WHAT YOU WILL DO: In how many lines of the data does the word "hzero" appear? Give the number by itself.

##### EXCERPTED RECORDS #####

/-- MVSTART is SETABS 0 (R112). -/
theorem exec_mvstart : exec .mvstart s = exec (.setabs 0) s := rfl

end

/-- Settles O24: the 32-bit value of the cursor's offset is the concatenation of its halves. -/
theorem getoffAnswersCursorOffset : Obligations.GetoffAnswersCursorOffset := by
  intro s
  rw [exec_getoff, ofNat_curOff_eq_append]
  rfl

/-- Settles O25: the cursor stands at the offset, and GETOFF reads it back. -/
theorem setabsPlacesCursor : Obligations.SetabsPlacesCursor := by
  intro s off
  have hoff : curOff (responded (okResponse 0) (cursorAt off s)) = off.toNat := curOff_cursorAt s off
  refine ⟨exec_setabs s off, ?_⟩
  rw [exec_getoff, hoff, BitVec.ofNat_toNat, BitVec.setWidth_eq]

/-- R65: the top three bits of a pair form's byte index are set exactly when it does not fit 29 bits. -/
theorem pairByteBad_iff {byte : Word} : pairByteBad byte = true ↔ 2 ^ 29 ≤ byte.toNat := by
  have hbyte := byte.isLt
  have hfield : (byte.extractLsb' 29 3).toNat = byte.toNat / 2 ^ 29 := by
    rw [BitVec.extractLsb'_toNat, Nat.shiftRight_eq_div_pow, Nat.mod_eq_of_lt (by omega)]
  unfold pairByteBad
  rw [bne_iff_ne, ne_eq, BitVec.toNat_eq, hfield]
  show ¬ byte.toNat / 2 ^ 29 = 0 ↔ 2 ^ 29 ≤ byte.toNat
  omega

/-- R103: the reduced sub-bit is the low three bits of the raw one. -/
theorem normsub_toNat (sub : Byte) : normsub sub.toNat = (sub.extractLsb' 0 3).toNat := by
  rw [BitVec.extractLsb'_toNat]
  rfl

/-- The pair of a byte index that fits and a sub-bit below 8 is the split of the offset it names (R111, R102). -/
theorem split_pair {byte : Word} {sub : Byte} (hbyte : byte.toNat < 2 ^ 29) (hsub : sub.toNat ≤ 7) :
    split (BitVec.ofNat 32 (8 * byte.toNat + sub.toNat)).toNat = (pairByte byte, normsub sub.toNat) := by
  have hpair : pairByte byte = byte.toNat := by
    unfold pairByte
    rw [BitVec.extractLsb'_toNat, Nat.shiftRight_zero, Nat.mod_eq_of_lt hbyte]
  rw [BitVec.toNat_ofNat, Nat.mod_eq_of_lt (by omega), hpair, normsub, Nat.mod_eq_of_lt (by omega)]
  exact split_of_join hsub

/-- SETPAIR with a byte index that fits sets the cursor to the pair (R111). -/
theorem exec_setpair {byte : Word} (hbyte : byte.toNat < 2 ^ 29) (sub : Byte) (s : State) :
    exec (.setpair byte sub) s = respond 0 (setCursor (pairByte byte, normsub sub.toNat) s) :=
  if_neg (mt pairByteBad_iff.1 (Nat.not_le.2 hbyte))

/-- Settles O26: the operand check decides between the fault and the cursor set to the pair. -/
theorem setpairDropsCarry : Obligations.SetpairDropsCarry := by
  intro s byte sub
  refine ⟨fun hbyte => ⟨?cursor, fun hsub => ?setabs⟩, fun hwide => ?fault⟩
  case cursor =>
    rw [exec_setpair hbyte, pairByte, normsub_toNat, setCursor_toNat]
    rfl
  case setabs =>
    rw [exec_setpair hbyte, ← split_pair hbyte hsub]
    rfl
  case fault => exact if_pos (pairByteBad_iff.2 hwide)

/-- Settles O27: both are a SETABS, whose offsets agree when `EXTENT` is 0. -/
theorem mvstartAndMvendAreShorthands : Obligations.MvstartAndMvendAreShorthands := by
  intro s
  refine ⟨rfl, exec_mvstart s, ?_, exec_mvend s, fun hempty => ?_⟩
  · rw [exec_mvend, exec_setabs]
  · rw [exec_mvend, exec_mvstart, hempty]

/-- ADVBYTE below the last byte index (R114). -/
theorem exec_advbyte {s : State} (hbyte : s.curByte.toNat < 2 ^ 29 - 1) :
    exec .advbyte s = respond 0 (setCursor (s.curByte.toNat + 1, 0) s) :=
  if_neg hbyte.ne

/-- Settles O28: the overflow check decides; below the last byte index the incremented index fits its register. -/
theorem advbyteMovesToNextByte : Obligations.AdvbyteMovesToNextByte := by
  intro s
  refine ⟨fun hbyte => ?next, fun hlast => if_pos hlast⟩
  have hfits : (s.curByte + 1).toNat = s.curByte.toNat + 1 :=
    BitVec.toNat_add_of_lt (Nat.add_lt_of_lt_sub hbyte)
  have hmoved := setCursor_toNat s (s.curByte + 1) 0
  rw [hfits] at hmoved
  rw [exec_advbyte hbyte]
  exact congrArg (respond 0) hmoved

end Sys2Proof.Machine
end

section
/-! PROOFS. The writer family (spec/41_writer.md): WRITE case by case (R143), a write repeated (R140), two writes as one
(R142), and a write read back (R141). -/

namespace Sys2Proof.Machine

/-! ### The cases of WRITE -/

/-- R131: the resolved length the statements name is the model's. -/
theorem resolvedLength_iff {len : Option Word} {pat : Pattern} {L : Nat} :
    ResolvedLength len pat L ↔ resolveLength len pat = L := by
  unfold ResolvedLength resolveLength
  cases len with
  | none => exact eq_comm
  | some b =>
    show (L : Int) = |b.toInt| ↔ b.toInt.natAbs = L
    rw [Int.abs_eq_natAbs]
    omega

/-- R135: the source check refuses exactly the sources that R66 and R67 rule out. -/
theorem sourceBad_iff {src : SourceTag} {pat : Pattern} : sourceBad src pat = true ↔ ¬ GoodSource src pat := by
  unfold sourceBad GoodSource
  cases src <;> simp

/-- The sub-bit half of the cursor is a sub-bit index (R34). -/
theorem curSub_le (s : State) : s.curSub.toNat ≤ 7 := Nat.le_of_lt_succ s.curSub.isLt

/-- R137 in every state, canonical or not: a window write ends at `split(start + L)`. -/
theorem writeWindow_pair {b sub : Nat} (L : Nat) (pat : Pattern) (s : State) (hsub : sub ≤ 7) :
    (writeWindow b sub L pat s).1 = split (join b sub + L) := by
  have hlen := length_rightAlign L (symbolsOf pat)
  show (writerCore L b sub (rightAlign L (symbolsOf pat)) s).1 = _
  rw [writerCore_pair s hsub hlen.le, hlen]

/-- The state a WRITE of `L` ≥ 1 bits leaves, its response apart (R143). -/
def written (L : Nat) (pat : Pattern) (s : State) : State :=
  setCursor (split (curOff s + L)) (writeWindow s.curByte.toNat s.curSub.toNat L pat s).2

section
variable {s : State} {len : Option Word} {src : SourceTag} {pat : Pattern} {L : Nat}

/-- A bad source faults, whatever the length (R143, R135). -/
theorem exec_write_badSource (hbad : ¬ GoodSource src pat) :
    exec (.write len src pat) s = .next (responded (faultResponse .typeMismatch) s) :=
  if_pos (sourceBad_iff.2 hbad)

section
variable (hgood : GoodSource src pat)
include hgood

/-- With a good source the resolved length decides (R143). -/
theorem exec_write_goodSource (hlen : ResolvedLength len pat L) :
    exec (.write len src pat) s =
      if L = 0 then respond 0 s
      else if capBits s.params < curOff s + L then raise .capacityExceeded s
      else respond 0 (written L pat s) := by
  have hsource : ¬ sourceBad src pat = true := fun hbad => sourceBad_iff.1 hbad hgood
  rw [← resolvedLength_iff.1 hlen]
  unfold written curOff
  rw [← writeWindow_pair _ _ _ (curSub_le s)]
  exact if_neg hsource

/-- Length 0 completes and changes nothing (R143). -/
theorem exec_write_zero (hlen : ResolvedLength len pat 0) :
    exec (.write len src pat) s = .next (responded (okResponse 0) s) :=
  (exec_write_goodSource hgood hlen).trans (if_pos rfl)

/-- A window that ends above `CAP_BITS` faults (R143, R136). -/
theorem exec_write_full (hlen : ResolvedLength len pat L) (hpos : 1 ≤ L) (hfull : capBits s.params < curOff s + L) :
    exec (.write len src pat) s = .next (responded (faultResponse .capacityExceeded) s) := by
  rw [exec_write_goodSource hgood hlen, if_neg (by omega), if_pos hfull]
  rfl

/-- A window inside storage is written (R143). -/
theorem exec_write_fits (hlen : ResolvedLength len pat L) (hpos : 1 ≤ L) (hfits : curOff s + L ≤ capBits s.params) :
    exec (.write len src pat) s = .next (responded (okResponse 0) (written L pat s)) := by
  rw [exec_write_goodSource hgood hlen, if_neg (by omega), if_neg (by omega)]
  rfl

end

section
variable (hwf : s.storage.wf = true) (hpos : 1 ≤ L) (hfits : curOff s + L ≤ capBits s.params)
include hwf hpos hfits

/-- A WRITE keeps the canonical form. -/
theorem written_wf (pat : Pattern) : (written L pat s).storage.wf = true := by
  obtain ⟨-, hcanonical, -⟩ := writeWindow_spec pat hwf (curSub_le s) hpos hfits
  exact hcanonical

/-- A WRITE in the words of the statements (R143). -/
theorem written_done (pat : Pattern) :
    WriteDone (curOff s) L pat (curOff s + L) s (responded (okResponse 0) (written L pat s)) where
  window := (writeWindow_written pat hwf (curSub_le s) hpos hfits).responded_setCursor _ _
  cursor := curOff_setCursor_split (hfits.trans_lt (capBits_lt s.params))
    (writeWindow s.curByte.toNat s.curSub.toNat L pat s).2
  responses := congrArg (· ++ [okResponse 0]) (writeWindow_responses _ _ _ _ _)

end

end

/-- Settles O30: the four cases of WRITE in their order. -/
theorem writeFollowsItsRule : Obligations.WriteFollowsItsRule := by
  intro s len src pat L hwf hlen
  refine ⟨exec_write_badSource, fun hgood hzero => ?zero, fun hgood hpos hfull => exec_write_full hgood hlen hpos hfull,
    fun hgood hpos hfits => ⟨_, exec_write_fits hgood hlen hpos hfits, written_done hwf hpos hfits pat⟩⟩
  case zero =>
    subst hzero
    exact exec_write_zero hgood hlen

/-! ### A write repeated -/

/-- The six pieces of the block and the three fields of the model's own are the whole state. -/
theorem SameBlock.eq {s t : State} (h : SameBlock s t) (hparams : t.params = s.params) (hinputs : t.inputs = s.inputs)
    (hresponses : t.responses = s.responses) : t = s := by
  obtain ⟨hbyte, hsub, hext, hlen, hendian, hstorage⟩ := h
  cases s
  cases t
  exact (State.mk.injEq ..).mpr ⟨hbyte, hsub, hext, hlen, hendian, hstorage, hparams, hinputs, hresponses⟩

/-- The symbols are already there and the two registers already reach the window's end, so writing the window again finds
nothing to change (R140). -/
theorem WindowWritten.writeWindow_again {b sub L : Nat} {pat : Pattern} {s t : State}
    (h : WindowWritten (join b sub) L pat s t) (hwf : t.storage.wf = true) (hsub : sub ≤ 7) (hpos : 1 ≤ L)
    (hfits : join b sub + L ≤ capBits s.params) : (writeWindow b sub L pat t).2 = t := by
  rw [← h.params] at hfits
  obtain ⟨-, hcanonical, hin, hout, hext, hlen, hbyte, hsubEq, hendian, hparams, hinputs, hresponses⟩ :=
    writeWindow_spec pat hwf hsub hpos hfits
  have hbits (o : Nat) : bitRead o (writeWindow b sub L pat t).2 = bitRead o t := by
    by_cases ho : join b sub ≤ o ∧ o < join b sub + L
    · obtain ⟨i, rfl⟩ := Nat.exists_eq_add_of_le ho.1
      have hi : i < L := by omega
      exact (hin i hi).trans (h.inWindow i hi).symm
    · exact hout o (by omega)
  have hextent := h.extent
  have hlenBytes := h.lenBytes
  refine SameBlock.eq ⟨hbyte, hsubEq, ?_, ?_, hendian, storage_eq_of_bits hcanonical hwf hbits⟩ hparams hinputs hresponses
  · exact BitVec.eq_of_toNat_eq (by omega)
  · exact BitVec.eq_of_toNat_eq (by omega)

#####

EXERCISE RESPONSE: 2